theorem socketFails_keeps (kind : Failure) (lit : t.lamp.state = .lit) (h : Keeps o s t) : Keeps o s (socketFails kind t) := by
  have marked : Keeps (.flag (socketFlag t.lamp.active) :: o) s { t with lamp := setSocket t.lamp.active .failed t.lamp } := by
    rw [setSocket_eq]
    refine (h.opens _).of_lamp { primary := fun n e => ?_, spare := fun n e => ?_ } <;>
      cases ha : t.lamp.active <;> simp_all [socketFlag]
  have failed : Keeps o s (setFlag (socketFlag t.lamp.active) (postGate .lampFailed .lamp noCue t.lamp.active.code kind.code
      { t with lamp := setSocket t.lamp.active .failed t.lamp })) :=
    (setFlag_keeps _ (postGate_keeps _ _ _ _ _ marked)).closes fun _ _ => .inr (flagOn_setFlag_self _ _)
  have lit' : (setFlag (socketFlag t.lamp.active) (postGate .lampFailed .lamp noCue t.lamp.active.code kind.code
      { t with lamp := setSocket t.lamp.active .failed t.lamp })).lamp.state = .lit := by
    simpa [setSocket_state] using lit
  unfold socketFails
  dsimp only
  generalize setFlag (socketFlag t.lamp.active) (postGate .lampFailed .lamp noCue t.lamp.active.code kind.code
    { t with lamp := setSocket t.lamp.active .failed t.lamp }) = u at failed lit' ⊢
  split
  · exact startSwap_keeps _ _ (fun _ g => g.powered (by simp))
      (leaveLit_keeps lit' (.inl rfl) (fun _ => List.mem_cons_self) nofun (failed.opens .swap))
  · exact postNoLamp_keeps _ _ (leaveLit_keeps (by exact lit') (.inr rfl) nofun (fun _ => List.mem_cons_self)
      ((failed.opens _).of_lamp { drive := fun _ g => ⟨g.lit, g.dark, g.paid, by simp⟩ }))

/-! ### LAMP_ON, LAMP_OFF, LAMP_REPLACED (R60, R61, R63) -/

theorem lampOn_keeps (h : Keeps o s t) : Keeps o s (lampOn t).1 := by
  unfold lampOn
  by_cases on : t.power.state = .on
  · rw [if_neg (by simp [on])]
    have marked : Keeps o s { t with lamp := cancelOff t.lamp } :=
      h.of_lamp { drive := fun _ g => ⟨g.lit, g.dark, g.paid, by simp [cancelOff]⟩ }
    cases state : t.lamp.state with
    | fault => exact h
    | lit => exact marked
    | swapping => exact marked
    | off =>
      have unlit : DriveSafe t → ¬ 0 < t.lamp.duty := fun g d => by simpa [state] using g.lit d
      dsimp only
      split
      · exact postNoLamp_keeps _ _ ((h.opens _).of_lamp
          { drive := fun _ g => .of_powered (.inl on) (fun d => absurd d (unlit g)) (by simp)
            swap := fun _ _ => nofun, fault := fun n => absurd List.mem_cons_self n })
      · rename_i x _
        split
        · exact h.of_lamp
            { drive := fun _ g => .of_powered (.inl on) (by simp) (by simp)
              duty := fun _ => Nat.zero_le _, swap := fun _ _ => nofun, fault := fun _ => nofun }
        · have unmarked : Keeps o s { t with lamp := { t.lamp with goingOff := none } } :=
            h.of_lamp { drive := fun _ g => ⟨g.lit, g.dark, g.paid, by simp⟩ }
          exact startSwap_keeps x false (fun _ _ => .inl on) (unmarked.opens .swap)
  · rw [if_pos on]
    exact h

theorem lampOff_keeps (h : Keeps o s t) : Keeps o s (lampOff t) := offRequest_keeps _ _ h

theorem lampReplaced_keeps (a : Nat) (h : Keeps o s t) : Keeps o s (lampReplaced a t).1 := by
  unfold lampReplaced
  split
  · exact h
  · dsimp only
    rw [setSocket_eq]
    generalize (if a = 0 then Socket.primary else Socket.spare) = x
    refine h.of_lamp
      { drive := fun _ g => ⟨fun d => ?_, fun e => ⟨?_, (g.dark e).2⟩, g.paid, fun m => ?_⟩
        swap := fun _ g e => g ?_
        primary := fun _ e => .inl ?_, spare := fun _ e => .inl ?_, fault := fun _ e => ?_ }
    · simp [g.lit d]
    · have := (g.dark e).1
      dsimp only
      split
      · simp
      · exact this
    · rcases g.mark m with e | e <;> simp [e]
    · dsimp only at e
      split at e
      · cases e
      · exact e
    · cases x <;> simp_all
    · cases x <;> simp_all
    · dsimp only at e
      split at e
      · cases e
      · exact .inl e

/-! ### The lamp period (R67 to R74, R80) -/

theorem postLowSupply_keeps (vs : Nat) (h : Keeps o s t) : Keeps o s (postLowSupply vs t) :=
  setFlag_keeps _ (postGate_keeps _ _ _ _ _ h)

theorem countLowSupply_keeps (vs : Nat) (h : Keeps o s t) : Keeps o s (countLowSupply vs t) := by
  unfold countLowSupply
  dsimp only
  split
  · split
    · exact postLowSupply_keeps _ (h.of_lamp {})
    · exact h.of_lamp {}
  · exact h.of_lamp {}

@[simp] theorem countLowSupply_lamp (vs : Nat) (s : State) : (countLowSupply vs s).lamp.state = s.lamp.state := by
  unfold countLowSupply
  dsimp only
  (repeat' split) <;> simp

theorem dutyStage_keeps (vs : Nat) (h : Keeps o s t) : Keeps o s (dutyStage vs t) := by
  unfold dutyStage
  split
  · rename_i driven
    have lit : t.lamp.state = .lit := by
      simp only [mayDrive, Bool.and_eq_true, decide_eq_true_eq] at driven
      exact driven.1.1.1
    exact (countLowSupply_keeps vs h).of_lamp
      { drive := fun _ g => ⟨fun _ => by simpa using lit, g.dark, g.paid, g.mark⟩
        duty := fun _ => slewed_le _ _ _ _ }
  · exact h.of_lamp
      { drive := fun _ g => ⟨by simp, g.dark, g.paid, g.mark⟩
        duty := fun _ => Nat.zero_le _ }

theorem currentTest_keeps (im : Nat) (h : Keeps o s t) : Keeps o s (currentTest im t) := by
  unfold currentTest
  by_cases lit : t.lamp.state = .lit
  · rw [if_neg (by simp [lit])]
    split
    · exact socketFails_keeps _ lit h
    · split
      · split
        · exact socketFails_keeps _ lit h
        · exact h.of_lamp {}
      · exact h.of_lamp {}
  · rw [if_pos lit]
    exact h.of_lamp {}

theorem usagePeriod_ok (driven : Bool) {u : Usage} (h : usageOk u) : usageOk (usagePeriod driven u) := by
  obtain ⟨dark, seconds, minutes, starts⟩ := h
  unfold usagePeriod
  split
  · refine ⟨Nat.zero_le _, seconds, minutes, ?_⟩
    dsimp only
    split
    · exact Nat.lt_succ_of_le (satInc_le 65535 _)
    · exact starts
  · exact ⟨satInc_le _ _, seconds, minutes, starts⟩

theorem usagePeriod_grows (driven : Bool) {u : Usage} (h : usageOk u) :
    u.minutes ≤ (usagePeriod driven u).minutes ∧ u.starts ≤ (usagePeriod driven u).starts := by
  obtain ⟨-, -, -, starts⟩ := h
  unfold usagePeriod
  split
  · refine ⟨Nat.le_refl _, ?_⟩
    dsimp only
    split
    · exact le_satInc (Nat.le_of_lt_succ starts)
    · exact Nat.le_refl _
  · exact ⟨Nat.le_refl _, Nat.le_refl _⟩

theorem countUsage_keeps (h : Keeps o s t) : Keeps o s (countUsage t) :=
  h.of_lamp
    { counts := fun g => ⟨usagePeriod_ok _ g.1, usagePeriod_ok _ g.2⟩
      usage := fun _ g =>
        have primary := usagePeriod_grows (decide (t.lamp.active = .primary) && decide (0 < t.lamp.duty)) g.1
        have spare := usagePeriod_grows (decide (t.lamp.active = .spare) && decide (0 < t.lamp.duty)) g.2
        ⟨primary.1, primary.2, spare.1, spare.2⟩ }

theorem handDuty_keeps (h : Keeps o s t) : Keeps o s (handDuty t) :=
  h.of_power { smooth := fun g => ⟨g.smoothed, g.duty⟩ }

/-! ### Changes of power state that reach the lamp and the show (R86 to R91) -/

theorem shutdownFromOn_keeps (cause : Nat) (h : Keeps o s t) : Keeps o s (shutdownFromOn cause t) :=
  testShutdown_keeps (offRequest_keeps _ _ (requestStop_keeps
    (setPower_keeps _ _ (fun _ _ => powerSafe_of_on_or_shutdown (.inr rfl) _) h)))

theorem leaveRunup_keeps (cause : Nat) (runup : t.power.state = .runup) (h : Keeps o s t) :
    Keeps o s (leaveRunup cause t) := by
  unfold leaveRunup
  split
  · exact testShutdown_keeps (requestStop_keeps
      (setPower_keeps _ _ (fun _ _ => powerSafe_of_on_or_shutdown (.inr rfl) _) h))
  · rename_i paid
    exact setPower_keeps _ _ (fun _ g => ⟨fun _ => g.dark (.inr runup), fun _ => by simpa using paid⟩) h

theorem returnToOn_keeps (cause : Nat) (h : Keeps o s t) : Keeps o s (returnToOn cause t) :=
  (setPower_keeps _ _ (fun _ _ => powerSafe_of_on_or_shutdown (.inl rfl) _) h).of_power
    { drive := fun _ g => ⟨g.lit, g.dark, fun _ => rfl, g.mark⟩, cooldown := fun _ => Nat.zero_le _ }

theorem supplyGood_keeps (h : Keeps o s t) : Keeps o s (supplyGood t) :=
  setPower_keeps _ _ (fun _ _ => powerSafe_of_on_or_shutdown (.inl rfl) _) h

theorem runupReading_keeps (vs : Nat) (h : Keeps o s t) : Keeps o s (runupReading vs t) := by
  unfold runupReading
  dsimp only
  split
  · exact h
  · split
    · split
      · exact supplyGood_keeps (h.of_power {})
      · exact h.of_power {}
    · exact h.of_power {}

--*--

▶ [TASK TO COMPLETE] From the entries above, give again exactly the lines running from the line with "failed lit' ⊢" to the line with "unfold lampOn"; include both of those lines.

▶ [SOLUTION TO THIS TASK]
    { t with lamp := setSocket t.lamp.active .failed t.lamp }) = u at failed lit' ⊢
  split
  · exact startSwap_keeps _ _ (fun _ g => g.powered (by simp))
      (leaveLit_keeps lit' (.inl rfl) (fun _ => List.mem_cons_self) nofun (failed.opens .swap))
  · exact postNoLamp_keeps _ _ (leaveLit_keeps (by exact lit') (.inr rfl) nofun (fun _ => List.mem_cons_self)
      ((failed.opens _).of_lamp { drive := fun _ g => ⟨g.lit, g.dark, g.paid, by simp⟩ }))

/-! ### LAMP_ON, LAMP_OFF, LAMP_REPLACED (R60, R61, R63) -/

theorem lampOn_keeps (h : Keeps o s t) : Keeps o s (lampOn t).1 := by
  unfold lampOn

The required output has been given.